Wood T C, Pearson W R
Department of Biochemistry, University of Virginia, Charlottesville, VA, 22908, USA.
J Mol Biol. 1999 Aug 27;291(4):977-95. doi: 10.1006/jmbi.1999.2972.
The relationship between sequence similarity and structural similarity has been examined in 36 protein families with five or more diverse members whose structures are known. The structural similarity within a family (as determined with the DALI structure comparison program) is linearly related to sequence similarity (as determined by a Smith-Waterman search of the protein sequences in the structure database). The correlation between structural similarity and sequence similarity is very high; 18 of the 36 families had linear correlation coefficients r>/=0.878, and only nine had correlation coefficients r</=0.815. Inclusion of higher-order terms in the structure/sequence relationship improved the fit by less than 7% in 27 of the 36 families. Differences in sequence/structure correlations are distributed evenly among the four protein structural classes, alpha, beta, alpha/beta, and alpha+beta. While most protein families show high correlations between sequence similarity and structural similarity, the amount of structural change per sequence change, i.e. the structural mutation sensitivity, varies almost fourfold. Protein families with high and low structural mutation sensitivity are distributed evenly among protein structure classes. In addition, we did not detect strong correlations between structural mutation sensitivity and either protein family mutation rates or protein size. Our results are more consistent with models of protein structure that encode a protein family's fold throughout the protein sequence, and not just in a few critical residues.

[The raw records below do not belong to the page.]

/-- A foreground program completes the setup exactly if it finishes it from where it stands. -/
theorem checkOps_complete_iff (hcode : pscode prescaler = some code) {l : List Instr} (hl : ∀ i ∈ l, i.issuer = .fg)
    (q : SetupProgress) :
    (∃ q', checkOps prescaler q l = .ok q' ∧ q'.complete = true) ↔ Finishes code q l := by
  induction l generalizing q with
  | nil => simp [finishes_nil]
  | cons i l ih =>
    obtain ⟨hi, hl⟩ := List.forall_mem_cons.mp hl
    rw [finishes_cons hcode hi]
    cases ho : observe prescaler q i with
    | ok q' => simpa [checkOps_cons_ok l ho] using ih hl q'
    | error r => simp [checkOps_cons_error l ho]

/-- From every progress the setup can still be finished, by the steps that are missing. -/
theorem exists_finishes (code : BitVec 3) (q : SetupProgress) : ∃ rest, Finishes code q rest := by
  have hopen : OpenProgram code q ((setupSteps code).filter (fun j => !q.done j) ++ [.setgie true]) := by
    refine ⟨_, [], rfl, fun i hi => bodyOp_of_mem (List.mem_of_mem_filter hi), fun j hj => ?_, nofun⟩
    have hnodup : (setupSteps code).Nodup := by simp [setupSteps]
    cases hdone : q.done j with
    | true => simp [List.count_eq_zero, hdone]
    | false =>
      rw [List.count_filter (by simp [hdone]), List.count_eq_one_of_mem hnodup hj]
      rfl
  cases hq : q.complete with
  | true => exact ⟨[], finishes_nil.mpr hq⟩
  | false =>
    cases h : q.opened with
    | true => exact ⟨_, (finishes_of_opened hq h).mpr hopen⟩
    | false => exact ⟨_, (finishes_of_unopened hq h).mpr ⟨_, rfl, hopen⟩⟩

/-- After setup completes the verdict is another one. -/
theorem checkOps_ne_illFormed {l : List Instr} (hl : ∀ i ∈ l, i.issuer = .fg) {q : SetupProgress}
    (hq : q.complete = true) : checkOps prescaler q l ≠ .error .illFormedSetup := by
  induction l with
  | nil => simp
  | cons i l ih =>
    obtain ⟨hi, hl⟩ := List.forall_mem_cons.mp hl
    have ho := observe_of_complete (prescaler := prescaler) hq hi
    split_ifs at ho with hidle
    · rw [checkOps_cons_ok l ho]
      exact ih hl
    · simp [checkOps_cons_error l ho]

/-- The prefixes of a nonempty list. -/
theorem forall_prefix_cons {motive : List Instr → Prop} {i : Instr} {l : List Instr} :
    (∀ front, front <+: i :: l → motive front) ↔ motive [] ∧ ∀ front, front <+: l → motive (i :: front) := by
  constructor
  · intro h
    exact ⟨h [] List.nil_prefix, fun front hfront => h _ (List.cons_prefix_cons.mpr ⟨rfl, hfront⟩)⟩
  · rintro ⟨hnil, hcons⟩ front hfront
    obtain rfl | ⟨tail, rfl, htail⟩ := List.prefix_cons_iff.mp hfront
    · exact hnil
    · exact hcons tail htail

/-- A foreground program is ill formed exactly if no continuation of it finishes the setup and no beginning has. -/
theorem checkOps_illFormed_iff (hcode : pscode prescaler = some code) {l : List Instr} (hl : ∀ i ∈ l, i.issuer = .fg)
    (q : SetupProgress) :
    checkOps prescaler q l = .error .illFormedSetup ↔
      (∀ rest, ¬ Finishes code q (l ++ rest)) ∧ ∀ front, front <+: l → ¬ Finishes code q front := by
  induction l generalizing q with
  | nil =>
    obtain ⟨rest, hrest⟩ := exists_finishes code q
    exact iff_of_false (by simp) fun h => h.1 rest hrest
  | cons i l ih =>
    cases hq : q.complete with
    | true =>
      refine iff_of_false (checkOps_ne_illFormed hl hq) fun h => ?_
      exact h.2 [] List.nil_prefix (finishes_nil.mpr hq)
    | false =>
      obtain ⟨hi, hl⟩ := List.forall_mem_cons.mp hl
      simp only [forall_prefix_cons, List.cons_append, finishes_cons hcode hi, finishes_nil, hq]
      cases ho : observe prescaler q i with
      | ok q' => simpa [checkOps_cons_ok l ho] using ih hl q'
      | error r =>
        obtain rfl := duringSetup_eq_error ((observe_of_incomplete hq hi).symm.trans ho)
        simp [checkOps_cons_error l ho]

/-- R206: the canonical setup program of a code. -/
def canonicalSetup (code : BitVec 3) : List Instr := .setgie false :: (setupSteps code ++ [.setgie true])

theorem wellFormedSetup_canonical (hcode : pscode prescaler = some code) (k : Nat) :
    WellFormedSetup prescaler (canonicalSetup code ++ List.replicate k .idle) :=
  ⟨code, setupSteps code, List.replicate k .idle, hcode, rfl, fun _ => bodyOp_of_mem,
    fun _ => List.count_eq_one_of_mem (by simp), fun _ => List.eq_of_mem_replicate⟩

theorem issuer_of_mem_canonical (k : Nat) : ∀ i ∈ canonicalSetup code ++ List.replicate k .idle, i.issuer = .fg := by
  intro i hi
  obtain hi | hi := List.mem_append.mp hi
  · revert i
    simp [canonicalSetup, setupSteps, Instr.issuer]
  · rw [List.eq_of_mem_replicate hi]
    rfl

end

/-- Settles O46: the check of a sequence is that of its foreground program, which is told by the programs that finish
the setup; the canonical setup is one of them. -/
theorem canonicalSetupIsWellFormed : Obligations.CanonicalSetupIsWellFormed := by
  refine ⟨fun c p k code hcode => ?canonical, fun p ops hp hreset => ?decides, fun p before after q h => ?restart,
    fun s lines ops hread => ⟨fun q h => ?loaded, fun h => ?refused⟩⟩
  case canonical =>
    have hwf := wellFormedSetup_canonical hcode k
    refine ⟨canonicalSetup code, by rw [expandPseudo_setup, hcode]; rfl, ?words, hwf, ?complete⟩
    case words => rw [← encode_setps]; rfl
    case complete =>
      exact (checkOps_complete_iff hcode (issuer_of_mem_canonical k) .start).mpr ((wellFormedSetup_iff hcode).mp hwf)
  case decides =>
    obtain ⟨code, hcode⟩ := Option.ne_none_iff_exists'.mp (mt pscode_eq_none_iff.mp (not_not.mpr hp))
    simp only [wellFormedSetup_iff hcode, ← checkOps_fgProgram hreset]
    exact ⟨checkOps_complete_iff hcode issuer_of_mem_fgProgram _,
      checkOps_illFormed_iff hcode issuer_of_mem_fgProgram _⟩
  case restart => rw [checkOps_append _ h, checkOps_cons_ok after (observe_reset p q)]
  case loaded => exact load_eq_next.mpr ⟨rfl, q, (judgeSchedule_of_readLines_ok hread).trans h⟩
  case refused => exact load_eq_refused.mpr ((judgeSchedule_of_readLines_ok hread).trans h)

/-- R215: after setup has completed, the first other operation of the foreground decides the verdict. -/
theorem checkOps_write_after_setup {p : Nat} {ops : List Instr} (rest : List Instr) {q : SetupProgress} {i : Instr}
    (h : checkOps p SetupProgress.start ops = .ok q) (hq : q.complete = true) (hi : i.issuer = .fg) (hne : i ≠ .idle) :
    checkOps p SetupProgress.start (ops ++ i :: rest) = .error .foregroundWriteAfterSetup := by
  have hobserve : observe p q i = .error .foregroundWriteAfterSetup := (observe_of_complete hq hi).trans (if_neg hne)
  rw [checkOps_append _ h, checkOps_cons_error rest hobserve]

/-- Settles O48: the sequence is judged up to the write, and the load answers the verdict. -/
theorem foregroundWritesAfterSetupAreRefused : Obligations.ForegroundWritesAfterSetupAreRefused := by
  refine ⟨fun p ops rest q i => checkOps_write_after_setup rest, fun s lines ops rest q i hread h hq hi hne => ?load,
    fun i s => exec_fg_out_of_service⟩
  case load =>
    exact load_eq_refused.mpr
      ((judgeSchedule_of_readLines_ok hread).trans (checkOps_write_after_setup rest h hq hi hne))

/-! ## Setup on the machine -/

/-- What the control register holds of the steps of the setup that have been issued (R205, R208). -/
structure SetupCtrl (prescaler : Nat) (q : SetupProgress) (r : Ctrl) : Prop where
  mode : q.mode = true → r.mode = true
  ps : q.ps = true → pscode prescaler = some r.ps
  poe : q.pin = true → r.poe = true
  ovie : q.inst = true → r.ovie = true
  gie : q.complete = true → r.gie = true
  all : q.complete = true → (q.mode && q.ps && q.pin && q.inst) = true

/-- An operation that the contract takes before setup completes does in `CTRL` what the progress says. -/
theorem SetupCtrl.duringSetup {prescaler : Nat} {q q' : SetupProgress} {r : Ctrl} {i : Instr}
    (h : SetupCtrl prescaler q r) (hq : q.complete = false) (hi : i.issuer = .fg)
    (ho : duringSetup prescaler q i = .ok q') : SetupCtrl prescaler q' (ctrlAfter i r) := by
  have hnot {P : Prop} (hc : q.complete = true) : P := by simp [hq] at hc
  cases i with
  | setgie b =>
    cases b <;> rw [Machine.duringSetup] at ho <;> split_ifs at ho with hall <;> cases ho
    · exact { h with gie := hnot, all := hnot }
    · simp only [Bool.and_assoc, Bool.and_eq_true] at hall
      exact { h with gie := fun _ => rfl, all := fun _ => by simp [hall] }
  | setmode b =>
    cases b
    · cases ho
    · obtain ⟨-, rfl⟩ := onceInside_eq_ok.mp ho
      exact { h with mode := fun _ => rfl, all := hnot }
  | setps c =>
    rw [Machine.duringSetup] at ho
    split_ifs at ho with hc
    obtain ⟨-, rfl⟩ := onceInside_eq_ok.mp ho
    exact { h with ps := fun _ => hc, all := hnot }
  | pinout =>
    obtain ⟨-, rfl⟩ := onceInside_eq_ok.mp ho
    exact { h with poe := fun _ => rfl, all := hnot }
  | install =>
    obtain ⟨-, rfl⟩ := onceInside_eq_ok.mp ho
    exact { h with ovie := fun _ => rfl, all := hnot }
  | idle | wrcmpb => obtain ⟨-, rfl⟩ := onceInside_eq_ok.mp ho; exact h
  | _ => nomatch hi

/-- The setup as far as `q` has been performed on the machine, which is out of service with its index at 0. -/
structure SetUp (prescaler : Nat) (q : SetupProgress) (s : State) : Prop where
  ctrl : SetupCtrl prescaler q s.ctrl
  hpc : s.hpc = 0#3
  idx : s.idx = 0

/-- An operation of the foreground that the contract takes runs, and so does a clock. -/
theorem SetUp.exec {prescaler : Nat} {q q' : SetupProgress} {s : State} {i : Instr} (h : SetUp prescaler q s)
    (hi : i.issuer = .fg ∨ i = .clk) (ho : observe prescaler q i = .ok q') :
    ∃ t, exec i s = .next t ∧ SetUp prescaler q' t := by
  obtain hi | rfl := hi
  · obtain ⟨t, ht⟩ := exec_fg_out_of_service hi h.hpc
    have hctrl : SetupCtrl prescaler q' t.ctrl := by
      rw [exec_next_ctrl ht]
      cases hq : q.complete with
      | true =>
        rw [observe_of_complete hq hi] at ho
        split_ifs at ho with hidle
        cases ho
        subst hidle
        exact h.ctrl
      | false => exact h.ctrl.duringSetup hq hi ((observe_of_incomplete hq hi).symm.trans ho)
    refine ⟨t, ht, ?_⟩
    obtain ⟨ctrl, div, cmpb, rfl⟩ := exec_fg_next hi ht
    exact ⟨hctrl, h.hpc, h.idx⟩
  · rw [observe_hardware prescaler q (.inl rfl)] at ho
    cases ho
    have hframe := s.clockEffect_timerFrame
    exact ⟨_, execClk_next.mpr rfl, hframe.ctrl ▸ h.ctrl, (congrArg SeqView.hpc hframe.seqView).trans h.hpc,
      (congrArg SeqView.idx hframe.seqView).trans h.idx⟩

theorem SetUp.run {prescaler : Nat} {ops : List Instr} {q q' : SetupProgress} {s : State} (h : SetUp prescaler q s)
    (hops : ∀ i ∈ ops, i.issuer = .fg ∨ i = .clk) (hcheck : checkOps prescaler q ops = .ok q') :
    ∃ t, runOps ops s = .next t ∧ SetUp prescaler q' t := by
  induction ops generalizing q s with
  | nil => cases hcheck; exact ⟨s, rfl, h⟩
  | cons i rest ih =>
    obtain ⟨hi, hrest⟩ := List.forall_mem_cons.mp hops
    cases ho : observe prescaler q i with
    | error r => rw [checkOps_cons_error rest ho] at hcheck; cases hcheck
    | ok p =>
      rw [checkOps_cons_ok rest ho] at hcheck
      obtain ⟨u, hu, h'⟩ := h.exec hi ho
      obtain ⟨t, ht, h''⟩ := ih h' hrest hcheck
      exact ⟨t, runOps_cons_next.mpr ⟨u, hu, ht⟩, h''⟩

theorem SetUp.powerOn (c : Config) (rom : Memory) : SetUp c.prescaler .start (State.powerOn c rom) :=
  ⟨⟨nofun, nofun, nofun, nofun, nofun, nofun⟩, rfl, rfl⟩

/-- Settles O47: at the end every step has been issued, so `CTRL` holds what R208 asks. -/
theorem completedSetupIsLive : Obligations.CompletedSetupIsLive := by
  intro c rom ops q hops hcheck hq
  obtain ⟨t, ht, h⟩ := (SetUp.powerOn c rom).run hops hcheck
  obtain ⟨⟨⟨hmode, hps⟩, hpin⟩, hinst⟩ : ((q.mode = true ∧ q.ps = true) ∧ q.pin = true) ∧ q.inst = true := by
    simpa using h.ctrl.all hq
  have hcode := h.ctrl.ps hps
  refine ⟨t, ht, ?live, hcode, h.ctrl.poe hpin, h.hpc, h.idx⟩
  case live =>
    simp [State.live, h.ctrl.gie hq, h.ctrl.ovie hinst, h.ctrl.mode hmode, (pscode_eq_some_iff.mp hcode).1]

end Sys2Proof.Machine
end

section
/-! The timing laws (R221 to R223). -/

namespace Sys2Proof.Machine

theorem cast_pwmPeriodClocks (c : Config) : (pwmPeriodClocks c : ℚ) = c.prescaler * 2 ^ c.timerBits := by
  simp [pwmPeriodClocks]

theorem cast_wavePeriodClocks (c : Config) : (wavePeriodClocks c : ℚ) = c.prescaler * 2 ^ c.timerBits * c.n := by
  simp [wavePeriodClocks, cast_pwmPeriodClocks]

/-- R7: every supported factor is positive. -/
theorem prescaler_pos_of_configOk {c : Config} (h : configOk c = true) : 0 < c.prescaler := by
  have hpos : ∀ p ∈ prescalerFactors, 0 < p := by decide
  exact hpos _ (configOk_iff.mp h).2.1

/-- R221, R222: period and frequency are the two quotients of the wave period in clocks and the clock frequency. -/
theorem periodSeconds_mul_frequencyHz {c : Config} {t : Timing} (hc : configOk c = true) (ht : 0 < t.fClk) :
    periodSeconds c t * frequencyHz c t = 1 := by
  have hn : (c.n : ℚ) ≠ 0 := Nat.cast_ne_zero.mpr (n_pos_of_configOk hc).ne'
  have hp : (c.prescaler : ℚ) ≠ 0 := Nat.cast_ne_zero.mpr (prescaler_pos_of_configOk hc).ne'
  have hclocks : (c.prescaler * 2 ^ c.timerBits * c.n : ℚ) ≠ 0 :=
    mul_ne_zero (mul_ne_zero hp (pow_ne_zero _ two_ne_zero)) hn
  rw [periodSeconds, frequencyHz, div_mul_div_comm, mul_comm, div_self (mul_ne_zero ht.ne' hclocks)]

/-- At 8 bits one PWM period is 256 ticks, at 16 MHz a sixteenth of a microsecond for each clock (R223). -/
theorem pwmPeriod_of_eight_bits {c : Config} (h : c.timerBits = 8) :
    pwmPeriodClocks c = c.prescaler * 256 ∧ pwmPeriodMicroseconds c ⟨16000000, 1⟩ = c.prescaler * 16 := by
  have hclocks : pwmPeriodClocks c = c.prescaler * 256 := by rw [pwmPeriodClocks, h]; rfl
  refine ⟨hclocks, ?_⟩
  rw [pwmPeriodMicroseconds, pwmPeriodSeconds, hclocks]
  push_cast
  ring

/-- Settles O60: the laws are the quotients above, and the cases and rows their values. -/
theorem periodAndFrequencyLaws : Obligations.PeriodAndFrequencyLaws := by
  refine ⟨fun c t => ?wave, fun c t hc ht => ?reciprocal, fun p hp => ?frequencies, fun c t => ⟨?pwm, ?periods⟩,
    fun p hp c hprescaler hbits => ?rows⟩
  case wave => rw [periodSeconds, cast_wavePeriodClocks]
  case reciprocal =>
    simp only [timingOk, Bool.and_eq_true, decide_eq_true_eq] at ht
    exact periodSeconds_mul_frequencyHz hc ht.1
  case frequencies =>
    simp only [List.mem_cons, List.not_mem_nil, or_false] at hp
    obtain rfl | rfl | rfl := hp <;> norm_num [frequencyHz, Config.initial]
  case pwm => rw [pwmPeriodSeconds, cast_pwmPeriodClocks]
  case periods => rw [periodSeconds, pwmPeriodSeconds, cast_pwmPeriodClocks, mul_comm, mul_div_assoc]
  case rows =>
    obtain ⟨hclocks, hmicro⟩ := pwmPeriod_of_eight_bits hbits
    rw [hclocks, hmicro, hprescaler]
    simp only [List.mem_cons, List.not_mem_nil, or_false] at hp
    obtain rfl | rfl | rfl | rfl | rfl | rfl | rfl := hp <;> norm_num

end Sys2Proof.Machine
end

section
/-! The default samples over the real sine (R60, R63). The sines of the 1024 angles of a cycle are the imaginary parts of
the powers of one point of the unit circle; the powers of a rational point close to it are computed exactly, and the
printed samples are compared with them in one pass over the longest table, of which the two others are parts. -/

namespace Sys2Proof.Machine

/-! ## One turn of the cycle and its rational neighbour -/

/-- The angle between neighbouring samples of the longest table. -/
noncomputable def sampleAngle : ℝ := Real.pi / 512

在36个拥有五个或更多不同成员且其结构已知的蛋白质家族中,研究了序列相似性与结构相似性之间的关系。一个家族内的结构相似性(由DALI结构比较程序确定)与序列相似性(通过对结构数据库中的蛋白质序列进行史密斯-沃特曼搜索确定)呈线性相关。结构相似性与序列相似性之间的相关性非常高;36个家族中有18个的线性相关系数r≥0.878,只有9个的相关系数r≤0.815。在36个家族中的27个家族中,在结构/序列关系中纳入高阶项后,拟合度提高不到7%。序列/结构相关性的差异在α、β、α/β和α+β这四种蛋白质结构类别中均匀分布。虽然大多数蛋白质家族在序列相似性和结构相似性之间显示出高度相关性,但每序列变化的结构变化量,即结构突变敏感性,几乎相差四倍。具有高和低结构突变敏感性的蛋白质家族在蛋白质结构类别中均匀分布。此外,我们没有检测到结构突变敏感性与蛋白质家族突变率或蛋白质大小之间的强相关性。我们的结果与在整个蛋白质序列而非仅在少数关键残基中编码蛋白质家族折叠的蛋白质结构模型更为一致。